Nothing below is to be printed except the lines between the line holding "hout, .inr ⟨hkind, he.ir⟩⟩" and the line holding "exact .inl (.unknown", inclusive, each exactly as it appears.

Data records:
*** Block opens ***
/-- Settles O19: only the effect of a decoded instruction can change a cell, and IR then holds its opcode (R51). -/
theorem onlyPushAndCallWriteMemory : Obligations.OnlyPushAndCallWriteMemory := by
  intro s t a hstep ha
  obtain ⟨-, ⟨-, rfl⟩ | ⟨b, -, -, -, rfl⟩ | ⟨i, -, -, -, -, -, rfl⟩ | ⟨i, -, -, -, -, he⟩⟩ := step_cases hstep
  · exact absurd rfl ha
  · simp [State.readMem] at ha
  · exact absurd rfl ha
  · obtain ⟨⟨ra, rfl | rfl⟩, hcell⟩ := he.readMem ha
    · exact ⟨.inl he.ir, hcell⟩
    · exact ⟨.inr he.ir, hcell⟩

/-- Settles O21: a fault appends nothing, an unknown opcode its report, and an instruction at most its event
(R35, R45, R47). -/
theorem streamsOnlyGrow : Obligations.StreamsOnlyGrow := by
  intro s t hstep
  obtain ⟨-, ⟨-, rfl⟩ | ⟨b, -, -, hnone, rfl⟩ | ⟨i, -, -, -, -, -, rfl⟩ | ⟨i, -, -, -, -, he⟩⟩ := step_cases hstep
  · exact ⟨.inl rfl, .inl rfl⟩
  · exact ⟨.inl (by simp), .inr ⟨by simp, by simpa using hnone⟩⟩
  · exact ⟨.inl rfl, .inl rfl⟩
  · refine ⟨?_, .inl he.rep⟩
    rcases he.out with hsame | ⟨e, hout, ⟨hkind, ra, rfl⟩ | ⟨hkind, ra, rfl⟩⟩
    · exact .inl hsame
    · exact .inr ⟨e, hout, .inl ⟨hkind, he.ir⟩⟩
    · exact .inr ⟨e, hout, .inr ⟨hkind, he.ir⟩⟩

/-! ### Faults (60_exceptions.md) -/

/-- All that a step that records a fault can be: where the fault comes from, and the state it leaves. -/
inductive FaultOrigin (s : State) : State → Prop where
  /-- the fetch is out of range -/
  | pcOut (hpc : 256 ≤ s.pc) : FaultOrigin s (faulted .addrRange s)
  /-- the opcode has no entry, under the strict policy -/
  | unknown (b : Byte) (hpc : s.pc < 256) (hb : s.mem.read s.pc = b)
      (hnone : lookup s.config.subDivDecode b = none) (hstrict : s.config.unknownOpcode = .strict) :
      FaultOrigin s (((s.setIr b).emitReport b s.pc).raiseFault .unknownOpcode)
  /-- an operand byte is out of range -/
  | operandOut (i : Instr) (hpc : s.pc < 256) (hopcode : s.mem.read s.pc = i.opcode)
      (hunder : i.decodedUnder s.config.subDivDecode = true) (hfault : s.config.pcOverflow = .fault)
      (hlong : 256 < s.pc + (encode i).length) : FaultOrigin s (faulted .addrRange (s.setIr i.opcode))
  /-- the check or the execute phase of an instruction faults -/
  | execute (i : Instr) (code : FaultCode) (hpc : s.pc < 256) (hopcode : s.mem.read s.pc = i.opcode)
      (hunder : i.decodedUnder s.config.subDivDecode = true) (hat : InstrAt s i)
      (cause : FaultCause i (s.setIr i.opcode) code) : FaultOrigin s (faulted code (s.setIr i.opcode))

/-- All that a step from a state with no fault recorded can do to the fault record and the run state: record a fault,
or leave the record, and then the run state too but for HLT. -/
theorem step_ends {s t : State} (hnone : s.faultCode = .none) (hstep : step s = .next t) :
    FaultOrigin s t ∨ (t.faultCode = .none ∧ (t.status = .running ∨ (t.status = .halted ∧ t.ir = 0x01))) := by
  obtain ⟨hrun, ⟨hpc, rfl⟩ | ⟨b, hpc, hb, hl, rfl⟩ | ⟨i, hpc, hi, hunder, hfault, hlong, rfl⟩ |
    ⟨i, hpc, hi, hunder, hat, he⟩⟩ := step_cases hstep
  · exact .inl (.pcOut hpc)
  · rcases (s.setIr b).unknownOpcode_ends with ⟨hstrict, heq⟩ | ⟨hcode, hstatus⟩
    · rw [heq]
      exact .inl (.unknown b hpc hb hl hstrict)
    · exact .inr ⟨hcode.trans hnone, .inl (hstatus.trans hrun)⟩
  · exact .inl (.operandOut i hpc hi hunder hfault hlong)
  · rcases he.ends with ⟨code, cause, rfl⟩ | ⟨hcode, hstatus | ⟨rfl, hstatus⟩⟩
    · exact .inl (.execute i code hpc hi hunder hat cause)
    · exact .inr ⟨hcode.trans hnone, .inl (hstatus.trans hrun)⟩
    · exact .inr ⟨hcode.trans hnone, .inr ⟨hstatus, he.ir⟩⟩

theorem step_fault_origin {s t : State} (hnone : s.faultCode = .none) (hstep : step s = .next t)
    (hfault : t.faultCode ≠ .none) : FaultOrigin s t := by
  rcases step_ends hnone hstep with horigin | ⟨hcode, -⟩
  · exact horigin
  · exact absurd hcode hfault

/-- Every origin leaves the core halted with a fault recorded (R283). -/
theorem FaultOrigin.faultHalt {s t : State} (h : FaultOrigin s t) : FaultHalt t := by
  cases h with
  | pcOut | unknown | operandOut => exact ⟨rfl, by simp [faulted]⟩
  | execute i code _ _ _ _ cause => exact ⟨rfl, cause.code_ne_none⟩

/-- Settles O17, by the ends of a step (R121, R260). -/
theorem onlyHltAndFaultsHalt : Obligations.OnlyHltAndFaultsHalt := by
  intro s t hnone hstep hstopped
  rcases step_ends hnone hstep with horigin | ⟨hcode, hrun | ⟨hhalted, hir⟩⟩
  · exact .inr horigin.faultHalt
  · exact absurd hrun hstopped
  · exact .inl ⟨⟨hhalted, hcode⟩, hir⟩

/-- Settles O15: each origin's state differs from the one before in the run state, the fault record, the report of the
strict policy, and IR where the fetch was in range (R283). -/
theorem faultsArePrecise : Obligations.FaultsArePrecise := by
  intro s t hnone hstep hfault
  cases step_fault_origin hnone hstep hfault with
  | pcOut => exact ⟨rfl, rfl, rfl, rfl, rfl, rfl, .inl rfl, .inl rfl⟩
  | unknown b hpc hb =>
    refine ⟨rfl, rfl, rfl, rfl, rfl, rfl, .inr ⟨rfl, rfl⟩, .inr ?_⟩
    rw [head?_codeAt hpc, hb]
    rfl
  | operandOut i hpc hopcode | execute i _ hpc hopcode =>
    refine ⟨rfl, rfl, rfl, rfl, rfl, rfl, .inl rfl, .inr ?_⟩
    rw [head?_codeAt hpc, hopcode]
    rfl

/-- The row of the table of codes (R281) for a fault that the step from `s` to `t` records. -/
def TableCause (s t : State) : FaultCode → Prop
  | .none => False
  | .divZero => ∃ ra rb j, (InstrAt s (.mod ra rb) ∨ InstrAt s (.div ra rb) ∧ s.config.subDivDecode = .ls8) ∧
      NamesRegister s.config rb j ∧ s.readReg j = 0
  | .badRegister => s.config.regIndex = .fault ∧ ∃ i, InstrAt s i ∧ ∃ b ∈ i.registerOperands, 8 ≤ b.toNat
  | .unknownOpcode => s.config.unknownOpcode = .strict ∧ t.ir = s.mem.read s.pc ∧
      lookup s.config.subDivDecode t.ir = none
  | .addrRange => 256 ≤ s.pc ∨ s.config.pcOverflow = .fault ∧
      ((∃ i : Instr, s.mem.read s.pc = i.opcode ∧ i.decodedUnder s.config.subDivDecode = true ∧
          256 < s.pc + (encode i).length) ∨
        ∃ ra, InstrAt s (.call ra) ∧ 256 ≤ s.pc + 2)
  | .stackUnderflow => s.config.emptyPop = .faultAtBase ∧ s.sp = 0xF4 ∧
      (InstrAt s .ret ∨ ∃ ra, InstrAt s (.pop ra))

/-- The cause of a fault of the instruction at pc is the table's row for it. -/
theorem FaultCause.tableCause {s : State} (t : State) {i : Instr} {code : FaultCode} (hat : InstrAt s i)
    (hunder : i.decodedUnder s.config.subDivDecode = true) (h : FaultCause i (s.setIr i.opcode) code) :
    TableCause s t code := by
  cases h with
  | badRegister h =>
    obtain ⟨b, hb, hpolicy, hlarge⟩ := h
    exact ⟨hpolicy, i, hat, b, hb, hlarge⟩
  | divZero h =>
    obtain ⟨ra, rb, j, rfl | rfl, hj, hzero⟩ := h
    · exact ⟨ra, rb, j, .inl hat, hj, hzero⟩
    · exact ⟨ra, rb, j, .inr ⟨hat, eq_of_beq hunder⟩, hj, hzero⟩
  | stackUnderflow hpolicy hsp h =>
    rcases h with rfl | ⟨ra, rfl⟩
    · exact ⟨hpolicy, hsp, .inl hat⟩
    · exact ⟨hpolicy, hsp, .inr ⟨ra, hat⟩⟩
  | addrRange hpolicy h hreturn =>
    obtain ⟨ra, rfl⟩ := h
    exact .inr ⟨hpolicy, .inr ⟨ra, hat, hreturn⟩⟩

/-- Every origin of a fault is a row of the table. -/
theorem FaultOrigin.tableCause {s t : State} (h : FaultOrigin s t) : TableCause s t t.faultCode := by
  cases h with
  | pcOut hpc => exact .inl hpc
  | unknown b _ hb hnone hstrict => exact ⟨hstrict, hb.symm, hnone⟩
  | operandOut i _ hopcode hunder hfault hlong => exact .inr ⟨hfault, .inl ⟨i, hopcode, hunder, hlong⟩⟩
  | execute i code _ _ hunder hat cause => exact cause.tableCause _ hat hunder

/-- Settles O16: a fault recorded has an origin, and its code's row of the table holds (R281, R284). -/
theorem faultCodesHaveTheirCauses : Obligations.FaultCodesHaveTheirCauses := by
  intro s t hnone hstep
  have hrow {code : FaultCode} (hcode : t.faultCode = code) (hfault : code ≠ .none) : TableCause s t code := by
    subst hcode
    exact (step_fault_origin hnone hstep hfault).tableCause
  exact ⟨fun h => hrow h nofun, fun h => hrow h nofun, fun h => hrow h nofun, fun h => hrow h nofun,
    fun h => hrow h nofun⟩

end Sys2Proof.Machine
end

section
/-! SUPPORT. Single instructions (41_alu.md to 44_control.md): SUB, DIV, CMP, the shifts and LD, the stack, CALL and
RET, and what two of them do in a row. -/

namespace Sys2Proof.Machine

/-! ### The ALU -/

/-- The byte congruent to an exact integer modulo 256 (R11). -/
theorem toNat_wrap8Int (v : Int) : ((wrap8Int v).toNat : Int) = v % 256 := by
  rw [wrap8Int, BitVec.toNat_ofInt, Int.toNat_of_nonneg (Int.emod_nonneg v (by decide))]
  rfl

/-- A quotient fits a byte (R148). -/
theorem toNat_aluDiv (a b : Byte) : (aluDiv a b).toNat = a.toNat / b.toNat := by
  rw [aluDiv, toNat_wrap8, Nat.mod_eq_of_lt ((Nat.div_le_self _ _).trans_lt a.isLt)]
*** Block closes ***
Reply to the exercise:
    · exact .inr ⟨e, hout, .inr ⟨hkind, he.ir⟩⟩

/-! ### Faults (60_exceptions.md) -/

/-- All that a step that records a fault can be: where the fault comes from, and the state it leaves. -/
inductive FaultOrigin (s : State) : State → Prop where
  /-- the fetch is out of range -/
  | pcOut (hpc : 256 ≤ s.pc) : FaultOrigin s (faulted .addrRange s)
  /-- the opcode has no entry, under the strict policy -/
  | unknown (b : Byte) (hpc : s.pc < 256) (hb : s.mem.read s.pc = b)
      (hnone : lookup s.config.subDivDecode b = none) (hstrict : s.config.unknownOpcode = .strict) :
      FaultOrigin s (((s.setIr b).emitReport b s.pc).raiseFault .unknownOpcode)
  /-- an operand byte is out of range -/
  | operandOut (i : Instr) (hpc : s.pc < 256) (hopcode : s.mem.read s.pc = i.opcode)
      (hunder : i.decodedUnder s.config.subDivDecode = true) (hfault : s.config.pcOverflow = .fault)
      (hlong : 256 < s.pc + (encode i).length) : FaultOrigin s (faulted .addrRange (s.setIr i.opcode))
  /-- the check or the execute phase of an instruction faults -/
  | execute (i : Instr) (code : FaultCode) (hpc : s.pc < 256) (hopcode : s.mem.read s.pc = i.opcode)
      (hunder : i.decodedUnder s.config.subDivDecode = true) (hat : InstrAt s i)
      (cause : FaultCause i (s.setIr i.opcode) code) : FaultOrigin s (faulted code (s.setIr i.opcode))

/-- All that a step from a state with no fault recorded can do to the fault record and the run state: record a fault,
or leave the record, and then the run state too but for HLT. -/
theorem step_ends {s t : State} (hnone : s.faultCode = .none) (hstep : step s = .next t) :
    FaultOrigin s t ∨ (t.faultCode = .none ∧ (t.status = .running ∨ (t.status = .halted ∧ t.ir = 0x01))) := by
  obtain ⟨hrun, ⟨hpc, rfl⟩ | ⟨b, hpc, hb, hl, rfl⟩ | ⟨i, hpc, hi, hunder, hfault, hlong, rfl⟩ |
    ⟨i, hpc, hi, hunder, hat, he⟩⟩ := step_cases hstep
  · exact .inl (.pcOut hpc)
  · rcases (s.setIr b).unknownOpcode_ends with ⟨hstrict, heq⟩ | ⟨hcode, hstatus⟩
    · rw [heq]
      exact .inl (.unknown b hpc hb hl hstrict)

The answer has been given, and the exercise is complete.